ACTION ITEM =
Only the lines below starting at the one that contains "state := if" and ending at the one that contains "let s := stepCommitted" are to be reproduced, exactly and with both ends kept.

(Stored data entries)
---
-- ==== Sys2Proof/Machine/StateOD.lean ====
section
/-!
DEFINITION. Machine/StateOD.lean: the values of the object dictionary and what its paths hold (15). A field's default is its reset value.
-/

namespace Sys2Proof.Machine

/-- Staged chunks of a write (15 R530): the path's number and session, the object, the bytes so far. -/
structure Staging where
  path : Nat
  session : Nat
  obj : Nat
  data : List Byte
  deriving DecidableEq, Repr

/-- The SMBus path (15 R536): the selected object's area, item, sub-index and offset, the status of the last command, the bytes of the last
read. -/
structure SmBus where
  area : Nat := 0
  item : Nat := 0
  sub : Nat := 0
  offset : Nat := 0
  status : Nat := 0
  out : List Byte := []
  /-- ALERT_N was released by an alert response since the newest ALERT entry. -/
  released : Bool := false
  deriving DecidableEq, Repr

structure OD where
  /-- Values written to numeric objects, by area × 2^32 + item × 2^16 + sub-index; an unlisted object has its default. -/
  vals : Sparse (Option Nat) := []
  staging : List Staging := []
  smbus : SmBus := {}
  /-- The response frame sent last on 10BASE-T1S (15 R532). -/
  frameOut : List Byte := []
  /-- OD 0C.0031. -/
  frameDrops : Nat := 0
  /-- Module-wide stall banks frozen (OD 0B.0000), and their counts by unit (15 R545–R549). -/
  stallFrozen : Bool := false
  stalls : Sparse (Nat × Bool) := []
  /-- OD 0B.0030, OD 0B.0031. -/
  xqParity : Nat := 0
  ctlDrops : Nat := 0
  deriving DecidableEq, Repr

end Sys2Proof.Machine
end

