-- ==== Sys2Proof/Machine/Flags.lean ====
section
/-!
DEFINITION. Machine/Flags.lean: the FP32 flags of a thread and their traps (02 R62, R76), and integer compare conditions (02 R75).
-/

namespace Sys2Proof.Machine

/-- The sub-code of the first raised flag whose trap is enabled: NV (4) first, NX (0) last (02 R76). -/
def firstTrap (raised te : Nat) : Option Nat :=
  [4, 3, 2, 1, 0].find? (fun i => raised.testBit i && te.testBit i)

/-- ORs raised flags into FLAGS. -/
def orFlags (s : State) (c t raised : Nat) : State :=
  updThread s c t (fun th => { th with st := { th.st with flags := th.st.flags ||| BitVec.ofNat 5 raised } })

/-- The end of an FP32 instruction: FLAGS take every raised flag; with an enabled one among them the thread takes 0x0B and
nothing is written, else the result is written and the pc advances. -/
def flagEnd (c t : Nat) (w : Word) (raised : Nat) (write : State → State) (s : State) : Res :=
  let te := (getThread s c t).st.te.toNat
  let s1 := orFlags s c t raised
  match firstTrap raised te with
  | some i => .done (takeExc s1 c t ⟨0x0B, i, w⟩)
  | none => .done (advance (write s1) c t)

/-- Integer compare conditions (02 R75). -/
def intCond (k : Nat) (a b : Word) : Bool :=
  match k with
  | 0 => a == b
  | 1 => a != b
  | 2 => a.slt b
  | 3 => !a.slt b
  | 4 => a.ult b
  | _ => !a.ult b

/-- PLOG functions (02 R75). -/
def predLogic (k : Nat) (a b : Bool) : Bool :=
  match k with
  | 0 => a && b
  | 1 => a || b
  | 2 => a != b
  | _ => a && !b

end Sys2Proof.Machine
end

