-- ==== Sys2Proof/Machine/Branch.lean ====
section
/-!
DEFINITION. Machine/Branch.lean: branches and jumps (02 R78).
-/

namespace Sys2Proof.Machine

/-- The checks of a branch target: space, then alignment by 02 R99 (02 R78). -/
def targetChecks (a : Word) : List Cand :=
  when? (field a 63 56 != 0) 0x05 0x01 a ++ when? (a.toNat % 8 != 0) 0x03 0x02 a

/-- A poisoned address register takes the place of the address checks, at the rank of 0x03 (02 R61, R99). -/
def addrPoison (th : Thread) (regs : List Nat) : List Cand :=
  (regs.filter (fun n => (th.regs.gGet n).p)).map (fun n => ⟨5, ⟨0x06, 0x01, word n⟩⟩)

/-- Sets the pc to the target and writes the link register, if the target passes its checks. -/
def branchBody (c t : Nat) (base : Option Nat) (link : Option Nat) (target : Thread → Word) (s : State) : Res :=
  let th := getThread s c t
  match addrPoison th base.toList with
  | [] =>
    let a := target th
    match targetChecks a with
    | [] =>
      let s := match link with
        | some gd => updCore s c (fun k => k.writeG t gd (th.pc + 8))
        | none => s
      .done (updThread s c t (fun th => { th with pc := a }))
    | xs => .raise xs
  | xs => .raise xs

def relTarget (w : Word) (th : Thread) : Word := th.pc + immS w * 8
def regTarget (w : Word) (th : Thread) : Word := gVal th (wGa w) + immS w

def execBr (c t : Nat) (w : Word) (s : State) : Out :=
  issue .br { body := branchBody c t none none (relTarget w) } c t w s
def execBrl (c t : Nat) (w : Word) (s : State) : Out :=
  issue .brl { uses := { gOut := [wGd w] }, body := branchBody c t none (some (wGd w)) (relTarget w) } c t w s
def execJr (c t : Nat) (w : Word) (s : State) : Out :=
  issue .jr { uses := { gIn := [wGa w] }, body := branchBody c t (some (wGa w)) none (regTarget w) } c t w s
def execJrl (c t : Nat) (w : Word) (s : State) : Out :=
  issue .jrl
    { uses := { gIn := [wGa w], gOut := [wGd w] }
      body := branchBody c t (some (wGa w)) (some (wGd w)) (regTarget w) } c t w s

end Sys2Proof.Machine
end

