-- ==== Sys2Proof/Machine/Gates.lean ====
section
/-!
DEFINITION. Machine/Gates.lean: gate contexts, arrivals, completion and release (09 R337–R343).
-/

namespace Sys2Proof.Machine

/-- The key of gate n as a core of a die names it: its die's contexts, then the module's (09 R337). -/
def gateKey (die n : Nat) : Nat := if n < 256 then die * 256 + n else 1024 + (n - 256)

/-- The gate number a core uses for a key. -/
def gateNo (key : Nat) : Nat := if key < 1024 then key % 256 else key - 1024 + 256

def getGate (s : State) (key : Nat) : GateCtx := spGet {} s.gates key
def setGate (s : State) (key : Nat) (g : GateCtx) : State := { s with gates := spSet {} s.gates key g }

/-- Every logical core of the grid. -/
def allCores (s : State) : List Nat := List.range (gridRows s.grid * 48)

/-- The sowing engines a context waits for, by die: a die gate uses its own die's bit alone (09 R337). -/
def GateCtx.sowUsed (g : GateCtx) (key : Nat) : BitVec 4 := if key < 1024 then g.sowm &&& BitVec.ofNat 4 (2 ^ (key / 256)) else g.sowm

/-- The fabric arrivals a context waits for: a die gate takes none (09 R337). -/
def GateCtx.fabUsed (g : GateCtx) (key : Nat) : Nat := if key < 1024 then 0 else g.fabn

/-- The cores in scope of a gate or reap key: the die's or the module's. -/
def inScope (s : State) (die : Option Nat) : List Nat :=
  (allCores s).filter (fun c => !isHole s c && (match die with
    | some d => dieOf s.grid c == d
    | none => true))

def gateDie (key : Nat) : Option Nat := if key < 1024 then some (key / 256) else none

/-- Whether core c is named by member rows and columns. -/
def named (rows cols : BitVec 48) (c : Nat) : Bool := rows.getLsbD (rowOf c) && cols.getLsbD (colOf c)

/-- The members of a context; a hole has been removed from them (01 R21). -/
def members (s : State) (rows cols : BitVec 48) : List Nat :=
  (allCores s).filter (fun c => named rows cols c && !isHole s c && !holeComing s c)

/-- The reasons of R338 that refuse EN: beyond the grid, a hole, outside the die, no members. -/
def membersBad (s : State) (die : Option Nat) (rows cols : BitVec 48) (others : Bool) : Bool :=
  let cs := (List.range 2304).filter (named rows cols)
  cs.any (fun c => !inGrid s.grid (rowOf c) (colOf c) || isHole s c || (match die with
    | some d => dieOf s.grid c != d
    | none => false)) || (cs.isEmpty && !others)

def gateLocal (s : State) (c n : Nat) : GateLocal := spGet {} (getCore s c).sync.gates n

def setGateLocal (s : State) (c n : Nat) (l : GateLocal) : State :=
  updCore s c (fun k => { k with sync := { k.sync with gates := spSet {} k.sync.gates n l } })

/-- A member core's arrival reaches the root (09 R340). -/
def coreArrive (s : State) (key c : Nat) : State :=
  let g := getGate s key
  setGate s key { g with arr := { g.arr with cores := c :: g.arr.cores.filter (· != c) } }

/-- A local arrival of core c at gate n: the generation it counts toward, or none where the next generation's count is complete too
(09 R340). -/
def localArrive (s : State) (c n : Nat) : Option (BitVec 32 × State) :=
  let key := gateKey (dieOf s.grid c) n
  let need := (getGate s key).lcnt + 1
  let l := gateLocal s c n
  if !l.sent then
    let full := l.openN + 1 == need
    let s := setGateLocal s c n { l with openN := l.openN + 1, sent := full }
    some (l.c + 1, if full then coreArrive s key c else s)
  else if l.heldN < need then some (l.c + 2, setGateLocal s c n { l with heldN := l.heldN + 1 })
  else none

/-- (c − g) mod 2^32 < 2^31 (08 R296, 09 R341). -/
def genReached (c g : BitVec 32) : Bool := (c - g).toNat < 2 ^ 31

/-- A thread's wait is over: its destination is written, the pc passes the instruction. -/
def finishWait (s : State) (c t rd : Nat) (v : Word) : State :=
  let s := updCore s c (fun k => k.writeG t rd v)
  updThread (wakeThread s c t) c t (fun th => { th with pc := th.pc + 8 })

/-- Threads of core c that wait on gate n and whose generation is reached complete (09 R341). -/
def wakeGate (s : State) (c n : Nat) : State :=
  allThreads.foldl (fun s t =>
    match (getThread s c t).wait with
    | .gate g gen rd sync =>
      let cc := (gateLocal s c n).c
      if g = n && genReached cc (BitVec.ofNat 32 gen) then
        finishWait s c t rd (word (if sync then gen else cc.toNat))
      else s
    | _ => s) s

/-- The format governor has still to make the commit of this gate's generation: no core is released before (04 R175). -/
def commitPending (s : State) (key : Nat) : Bool := s.gov.due.isSome && s.gov.cfg.gate == some key

/-- The governor's objects as they stand (04 R178). -/
def govCfg (s : State) : GovCfg :=
  { enable := odNum s 0x0E 0 0 1 != 0, gate := commitGate s, fabric := odNum s 0x0E 2 0 0 == 1, group := odNum s 0x0E 3 0 0
    active := odNum s 0x0E 4 0 4096, ctx := odNum s 0x0E 5 0 255, upE4 := odNum s 0x0E 0x10 0 (f32pow2 (-10))
    downE4 := odNum s 0x0E 0x11 0 (f32pow2 (-14)), upE5 := odNum s 0x0E 0x12 0 (f32pow2 (-8)), downE5 := odNum s 0x0E 0x13 0 (f32pow2 (-12))
    hold := odNum s 0x0E 0x14 0 8 }

/-- A slot state written by OD 0E.1000: FMT and PIN. -/
def slotWrite (m : Sparse GovSlot) (slot v : Nat) : Sparse GovSlot := spUpd {} m slot (fun g => { g with fmt := v % 4, pin := v / 16 % 4 })

/-- A generation of the commit gate starts a commit, or has its own once the one in progress is made (04 R175). -/
def startCommit (s : State) (key : Nat) : State :=
  if s.gov.due.isSome then (if s.gov.cfg.gate = some key then { s with gov := { s.gov with again := s.gov.again + 1 } } else s)
  else if commitGate s = some key then { s with gov := { s.gov with due := some 0, cfg := govCfg s } }
  else s

/-- The core of a die, or of the module, by whose copy of c the units that are no core go: its sowing engine and the control cluster. No rule
says which copy they compare with (DESIGN CHOICE, notes/assumptions/75.md). -/
def copyCore (s : State) (die : Option Nat) : Nat := ((inScope s die).head?).getD 0

/-- The generations complete as the sowing engine of a die knows them (09 R339). -/
def sowCopy (s : State) (die key : Nat) : BitVec 32 := (gateLocal s (copyCore s (some die)) (gateNo key)).c

/-- The generations complete as the control cluster knows them. -/
def clusterCopy (s : State) (key : Nat) : BitVec 32 := (gateLocal s (copyCore s (gateDie key)) (gateNo key)).c

/-- Where the release reaches the sowing engines or the control cluster, their held arrivals count toward the new open generation (09 R340). -/
def releaseOthers (s : State) (key c : Nat) : State :=
  let g := getGate s key
  let b := BitVec.ofNat 4 (2 ^ dieOf s.grid c)
  let g := if copyCore s (some (dieOf s.grid c)) = c then
      { g with arr := { g.arr with sow := g.arr.sow ||| (g.arr.sowHeld &&& b), sowHeld := g.arr.sowHeld &&& ~~~b } } else g
  let g := if copyCore s (gateDie key) = c then
      { g with arr := { g.arr with ctl := g.arr.ctl || g.arr.ctlHeld, ctlHeld := false } } else g
  setGate s key g

/-- A fence procedure holds a core at its next gate generation (01 R17 step 1). -/
def holdAtGate (s : State) (c : Nat) : State :=
  match s.grid.proc with
  | some p =>
    if p.running.contains c then
      holdCore { s with grid := { s.grid with proc := some { p with running := p.running.filter (· != c) } } } c
    else s
  | none => s

/-- The release of the next generation is on its way to core c: its copy lies behind the root, and no reset goes before it. -/
def releaseComing (s : State) (key c : Nat) : Bool :=
  let g := getGate s key
  g.en && genReached g.gen ((gateLocal s c (gateNo key)).c + 1) && !s.resets.any (fun m => !m.reap && m.ctx == key && m.target == c)

/-- The release of the next generation reaches core c (09 R340): the held count becomes the open count, and a complete one is sent. -/
def gateRelease (s : State) (key c : Nat) : State :=
  let n := gateNo key
  let g := getGate s key
  let l := gateLocal s c n
  if !releaseComing s key c || commitPending s key then s
  else
    let full := named g.rows g.cols c && l.heldN == g.lcnt + 1
    let s := setGateLocal s c n { c := l.c + 1, openN := l.heldN, heldN := 0, sent := full }
    let s := if l.c + 1 = g.gen then releaseOthers s key c else s
    holdAtGate (wakeGate (if full then coreArrive s key c else s) c n) c

/-- Every member of a context has a way to its root: the member of its die at the lowest row and column. A dead router on it that nothing leads
past holds what the member sends (01 R42; notes/assumptions/73.md). -/
def treeClear (s : State) (rows cols : BitVec 48) : Bool :=
  let ms := members s rows cols
  s.grid.dead.isEmpty || ms.all (fun c =>
    match ms.find? (fun r => dieOf s.grid r == dieOf s.grid c) with
    | some root => (combinePath s.grid c root).isSome
    | none => true)

/-- The root holds every arrival of the open generation (09 R339). -/
def gateReady (s : State) (key : Nat) : Bool :=
  let g := getGate s key
  g.en && (members s g.rows g.cols).all (fun c => g.arr.cores.contains c) && (g.sowUsed key &&& ~~~g.arr.sow) == 0 &&
    (!g.ctlm || g.arr.ctl) && g.fabUsed key ≤ g.arr.fab && treeClear s g.rows g.cols

/-- The generation that commits a step on this module (12 R426, R433): the fallow slot of the step becomes the committed one. The first commit
after a recovery ends it. -/
def stepCommitted (s : State) (key : Nat) : State :=
  if s.resil.arrived = some key then
    (let n := s.resil.step + 1
     { s with resil := { s.resil with
        step := n, arrived := none
        state := if s.resil.state = 5 then 0 else s.resil.state
        fallow := spUpd {} s.resil.fallow (n % 2) (fun f => if f.step = n then { f with committed := true } else f) } })
  else s

/-- Completion at the root: c advances, the held fabric arrivals become open ones, and the GACT actions are performed (09 R339, R337). What
sowing engines and the cluster hold waits for the release to reach them (R340). -/
def gateComplete (s : State) (key : Nat) : State :=
  let g := getGate s key
  let gen := g.gen + 1
  let next : GateArr := { sowHeld := g.arr.sowHeld, ctlHeld := g.arr.ctlHeld, fab := g.arr.fabHeld }
  let s := stepCommitted (setGate s key { g with gen := gen, arr := next }) key
  let s := startCommit s key
  let s := if g.ccint then interrupt s (.gateDone (gateNo key)) else s
  let s := if g.evrec then
      sendEvent s { sev := 0, code := 0x0030, source := (if key < 1024 then srcUnit 1 (key / 256) else srcUnit 7 0),
                    arg0 := gateNo key, arg1 := gen.toNat }
    else s
  if g.farr && 1024 ≤ key then sendGateArrive s (key - 1024) gen.toNat else s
---
ANSWER FOR THIS EXERCISE =
        state := if s.resil.state = 5 then 0 else s.resil.state
        fallow := spUpd {} s.resil.fallow (n % 2) (fun f => if f.step = n then { f with committed := true } else f) } })
  else s

/-- Completion at the root: c advances, the held fabric arrivals become open ones, and the GACT actions are performed (09 R339, R337). What
sowing engines and the cluster hold waits for the release to reach them (R340). -/
def gateComplete (s : State) (key : Nat) : State :=
  let g := getGate s key
  let gen := g.gen + 1
  let next : GateArr := { sowHeld := g.arr.sowHeld, ctlHeld := g.arr.ctlHeld, fab := g.arr.fabHeld }
  let s := stepCommitted (setGate s key { g with gen := gen, arr := next }) key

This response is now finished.